Design/methodology/approach
This study applies qualitative analysis methodology, involving interviews with 18 industry experts, from the energy sector in a sizeable energy country.
Findings
The analysis revealed a growing demand, particularly, in the oil and gas industry, driven by emerging business needs. Qualitative data analysis has identified 10 themes such as implemented methodologies, motivation drivers, deployment approaches, sustainability factors, benefits and challenges. Additionally, new themes emerged, including influencers to start OpEx, resource requirements, enablers for successful OpEx and systems.

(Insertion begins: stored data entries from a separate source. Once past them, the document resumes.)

/-- HOT_LINE_COOL: where fewer than THR / 4 operations reached the line in the last 4 µs, it leaves the buffer (R362). -/
def execHotLineCool (d : DieId) (key : Nat) (s : State) : Ans :=
  let thr := hotThr (s.inForce (pgCkx (16 + d.val)) 0x0C0)
  let a := s.agent d.val
  match a.hot.find? (fun h => h.key = key) with
  | none => .next s
  | some h =>
    match h.buf with
    | none => .next s
    | some t0 =>
      if s.now < t0 + 4000 || thr ≤ 4 * (h.times.filter (fun t => s.now < t + 4000)).length || (a.queue ++ a.outside).any (fun q => (segLines q.2 q.1).contains key) then .next s
      else .next (s.setAgent d.val { a with hot := a.hot.filter (fun x => x.key ≠ key) })

/-- What the window says of a SEQ (R358): none, no window is free; some true, it is new. -/
def State.windowTake (s : State) (die src stream seq : Nat) : Option (Bool × State) :=
  let a := s.agent die
  match a.wins.find? (fun w => w.src = src && w.stream = stream) with
  | none =>
    if 4096 ≤ a.wins.length then none
    else some (true, s.setAgent die { a with wins := { src := src, stream := stream, base := (seq + 2 ^ 24 - 1023) % 2 ^ 24, bits := [1023], lastAt := s.now } :: a.wins })
  | some w =>
    let rel := (seq + 2 ^ 24 - w.base) % 2 ^ 24
    let rest := a.wins.filter (fun y => !(y.src = src && y.stream = stream))
    if rel < 1024 then
      if w.bits.contains rel then some (false, s.setAgent die { a with wins := { w with lastAt := s.now } :: rest })
      else some (true, s.setAgent die { a with wins := { w with bits := rel :: w.bits, lastAt := s.now } :: rest })
    else if 2 ^ 23 ≤ rel then some (false, s.setAgent die { a with wins := { w with lastAt := s.now } :: rest })
    else
      let by_ := rel - 1023
      some (true, s.setAgent die { a with wins := { w with base := (w.base + by_) % 2 ^ 24, bits := 1023 :: (w.bits.filter (by_ ≤ ·)).map (· - by_), lastAt := s.now } :: rest })

/-- The pair of a segment has sent something: its windows live on, whatever becomes of the segment (R358). -/
def State.windowTouch (s : State) (x : Segment) : State :=
  { s with fabric := { s.fabric with agents := s.fabric.agents.map (fun p =>
      (p.1, { p.2 with wins := p.2.wins.map (fun w => if w.src = x.src && w.stream = x.stream then { w with lastAt := s.now } else w) })) } }

/-- DUPLICATE_WINDOW_EXPIRE (R358). -/
def execDuplicateWindowExpire (d : DieId) (src stream : Fin 65536) (s : State) : Ans :=
  let fto := 1000 * max 1 (fld (s.reg (pgCkx 32) 0x014) 19 0)
  let a := s.agent d.val
  .next (s.setAgent d.val { a with wins := a.wins.filter (fun w => !(w.src = src.val && w.stream = stream.val && w.lastAt + 2 * fto ≤ s.now)) })

/-- An answer of the home. -/
def mkAck (home : Nat) (x : Segment) (c : Code) (retry : Bool) (data : List Byte) : SegAck :=
  { home := home, stream := spaceOf x.stream, seq := x.seq, status := BitVec.ofNat 8 (codeVal c), retry := retry, data := data, dest := x.src }

/-- A segment counts for each of its lines (R362). -/
def State.hotCounts (s : State) (r : Region) (x : Segment) : State := foldS (segLines r x) (fun key t => t.hotCount (s.regionDie r) key) s

/-- A segment's effect on memory and counters: code and data (R350, R354). -/
def State.segDo (s : State) (r : Region) (x : Segment) : Code × List Byte × State :=
  let va := r.base + x.offset
  let die := s.regionDie r
  let (c, data, s1) := match x.op with
    | .write bs => (let (c, t) := s.storeDev r.owner va bs; (c, ([] : List Byte), t))
    | .read m => s.loadDev r.owner va m
    | .red fp rop es => (let (c, t) := s.redAt die r.owner va fp rop es; (c, ([] : List Byte), t))
    | .atomic w rop a k => s.atomicAt r.owner va w rop a k
  if c = .ok then
    (match x.ctr with | some j => (c, data, s1.raiseCtr die (r.ctrBase + j) 1) | none => (c, data, s1))
  else (c, [], s1)

/-- A segment that passed the checks is applied: code and data (R346, R350, R354, R362). -/
def State.segApply (s : State) (r : Region) (x : Segment) : Code × List Byte × State := (s.hotCounts r x).segDo r x

/-- A segment that passed the checks is held against its window, applied by apply and logged; the answer (R358, R422). A duplicate read is answered with the data as they stand; the old value of a duplicate ATOMIC the manual leaves open. -/
def State.segServe (s : State) (r : Region) (x : Segment) (apply : State → Code × List Byte × State) : SegAck × State :=
  match s.windowTake (s.regionDie r) x.src x.stream x.seq with
  | none => (mkAck s.modId x .ok true [], s)
  | some (true, t) =>
    let (c, data, u) := apply (t.recLog 3 0x07 (s.regionDie r) x.src (segBytes x))
    (mkAck s.modId x c false data, u)
  | some (false, t) =>
    match x.op with
    | .read n => (let (c, data, u) := t.loadDev r.owner (r.base + x.offset) n; (mkAck s.modId x c false data, u))
    | .atomic _ _ _ _ => (let (v, u) := t.takeFree; (mkAck s.modId x .ok false (leBytes 8 v), u))
    | _ => (mkAck s.modId x .ok false [], t)

/-- A segment is checked and applied at once; the answer (R346). -/
def State.segNow (s : State) (x : Segment) : SegAck × State :=
  match s.homeCode x, s.fabric.regions.find x.region with
  | .ok, some r => s.segServe r x (fun t => t.segApply r x)
  | c, _ => (mkAck s.modId x c false [], s.windowTouch x)

/-- An answer leaves for the source, to another stage through the gateway of the port (R342). -/
def State.ackSend (s : State) (src stream : Nat) (a : SegAck) : State :=
  match s.pathPort src stream with
  | some p => s.linkSend (if s.sameStage src then p else (s.route (p / 3) (src / 256)).getD p) (.ack a)
  | none => s

/-! The combining buffer (R362, R363). -/

/-- The line is in the combining buffer. -/
def Agent.buffered (a : Agent) (key : Nat) : Bool := a.hot.any (fun h => h.buf.isSome && h.key = key)

/-- The line at which a queued operation takes its turn: the first of its lines that is in the buffer (DEDUCED, log entry 68). -/
def Agent.lineOf (a : Agent) (q : Segment × Region) : Nat :=
  let ks := segLines q.2 q.1
  (ks.find? a.buffered).getD (ks.getD 0 0)

/-- A segment queues where a line of its own is in the buffer, or is touched by an operation that is queued: an order on that line holds for both. -/
def Agent.queues (a : Agent) (r : Region) (x : Segment) : Bool :=
  (segLines r x).any (fun k => a.buffered k || (a.queue ++ a.outside).any (fun q => (segLines q.2 q.1).contains k))

/-- Queued operations with no older one of their own source on a line that they touch: a source's operations keep their issue order (R363). -/
def oldestOf : List (Segment × Region) → List (Segment × Region) → List (Segment × Region)
  | _, [] => []
  | before, q :: t =>
    let clear := before.all (fun p => p.1.src ≠ q.1.src || (segLines p.2 p.1).all (fun k => !(segLines q.2 q.1).contains k))
    if clear then q :: oldestOf (before ++ [q]) t else oldestOf (before ++ [q]) t

/-- The operation that a line takes next: sources go round by module ID, with at most cred operations each in a round (R363). -/
def Agent.nextAt (a : Agent) (cred key : Nat) : Option (Segment × Region) :=
  let qs := (oldestOf [] a.queue).filter (fun q => a.lineOf q = key)
  let (turn, took) := match a.hot.find? (fun h => h.key = key) with | some h => (h.turn, h.took) | none => (0, cred)
  match (if took < cred then qs.find? (fun q => q.1.src = turn) else none) with
  | some q => some q
  | none =>
    let gap (q : Segment × Region) : Nat := (q.1.src + 65535 - turn) % 65536
    qs.foldl (fun best q => match best with | some b => if gap q < gap b then some q else best | none => some q) none

/-- Queued operations of a source that a line takes in a round: CKX_HOT.CRED, 1 to 8 (R363, R369). -/
def hotCred (w : Word) : Nat := max 1 (min 8 (fld w 11 8))

/-- The operation's line has a credit of its source, and no older operation of the source that shares a line with it waits for one (R363). -/
def Agent.credit (a : Agent) (cred : Nat) (older : List (Segment × Region)) (q : Segment × Region) : Bool :=
  (a.queue.filter (fun p => p.1.src = q.1.src && a.lineOf p = a.lineOf q)).length < cred
  && !older.any (fun p => p.1.src = q.1.src && (segLines p.2 p.1).any (fun k => (segLines q.2 q.1).contains k))

/-- An operation queues at its line, or waits at its source's port for a credit (R363). -/
def State.hotEnter (s : State) (die : Nat) (q : Segment × Region) : State :=
  let a := s.agent die
  if a.credit (hotCred (s.inForce (pgCkx (16 + die)) 0x0C0)) a.outside q then s.setAgent die { a with queue := a.queue ++ [q] }
  else s.setAgent die { a with outside := a.outside ++ [q] }

/-- A credit has returned: operations that waited for one reach the home, in their order, where they are checked as on arrival (R346, R363). -/
def State.hotAdmit (s : State) (die : Nat) : State :=
  foldS (s.agent die).outside (fun q t =>
    let a := t.agent die
    if a.credit (hotCred (t.inForce (pgCkx (16 + die)) 0x0C0)) (a.outside.takeWhile (· ≠ q)) q then
      let u := t.setAgent die { a with outside := a.outside.erase q }
      let c := if u.fabric.regions.find q.1.region = some q.2 then u.homeCode q.1 else .keyDenied
      if c = .ok then u.setAgent die { u.agent die with queue := (u.agent die).queue ++ [q] }
      else u.ackSend q.1.src q.1.stream (mkAck u.modId q.1 c false [])
    else t) s

/-- The extent that a segment touches at its home. -/
def segExtent (r : Region) (x : Segment) : Space × Nat × Nat × Bool :=
  (r.owner, r.base + x.offset, segLen x.op, match x.op with | .read _ => false | _ => true)

/-- A line applies one queued operation and answers it; one whose region has closed is refused (R346, R363). -/
def State.hotStep (s : State) (die key : Nat) : State :=
  let a := s.agent die
  match a.nextAt (hotCred (s.inForce (pgCkx (16 + die)) 0x0C0)) key with
  | none => s
  | some (x, r) =>
    match s.unitWait (.seg x) x.tag [segExtent r x] with
    | some t => t
    | none =>
    let cred := hotCred (s.inForce (pgCkx (16 + die)) 0x0C0)
    let turned (h : HotLine) : HotLine := if h.key ≠ key then h else { h with turn := x.src, took := if h.turn = x.src && h.took < cred then h.took + 1 else 1 }
    let s1 := s.setAgent die { a with queue := a.queue.erase (x, r), hot := a.hot.map turned }
    let (ack, t) := if s1.fabric.regions.find x.region = some r then s1.segServe r x (fun u => u.segDo r x)
      else (mkAck s1.modId x .keyDenied false [], s1)
    (t.ackSend x.src x.stream ack).hotAdmit die

/-- An FP32 RED ADD (R350). -/
def isFpAdd (op : SegOp) : Bool := match op with | .red fp rop _ => fp && rop = 0 | _ => false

Research limitations/implications
This research was limited to Oman and the findings drawn from Omani energy companies may have limited applicability to energy companies in other regions. Therefore, if these findings were to be used, the validation of the findings in relation to other countries should be conducted, to ensure the validity of the context and outcome.
Practical implications
These findings contribute to understanding OpEx dynamics in the Omani energy sector, offering valuable insights for effective utilisation and organisational goal achievement. Furthermore, the study offers valuable insights on how to effectively employ OpEx initiatives in the energy sector to achieve their goals and create value. It addresses the lack of knowledge, offers a framework for successful OpEx implementation, bridges the theory-practice gap and provides insights for optimal utilisation.
Originality/value
To the best of the authors’ knowledge, this is the first empirical study on assessing OpEx methodologies in the energy sector, and therefore it serves as a foundation for many future studies. The study provides a theoretical foundation for the OpEx methodologies in terms of organisational readiness for successful OpEx implementation.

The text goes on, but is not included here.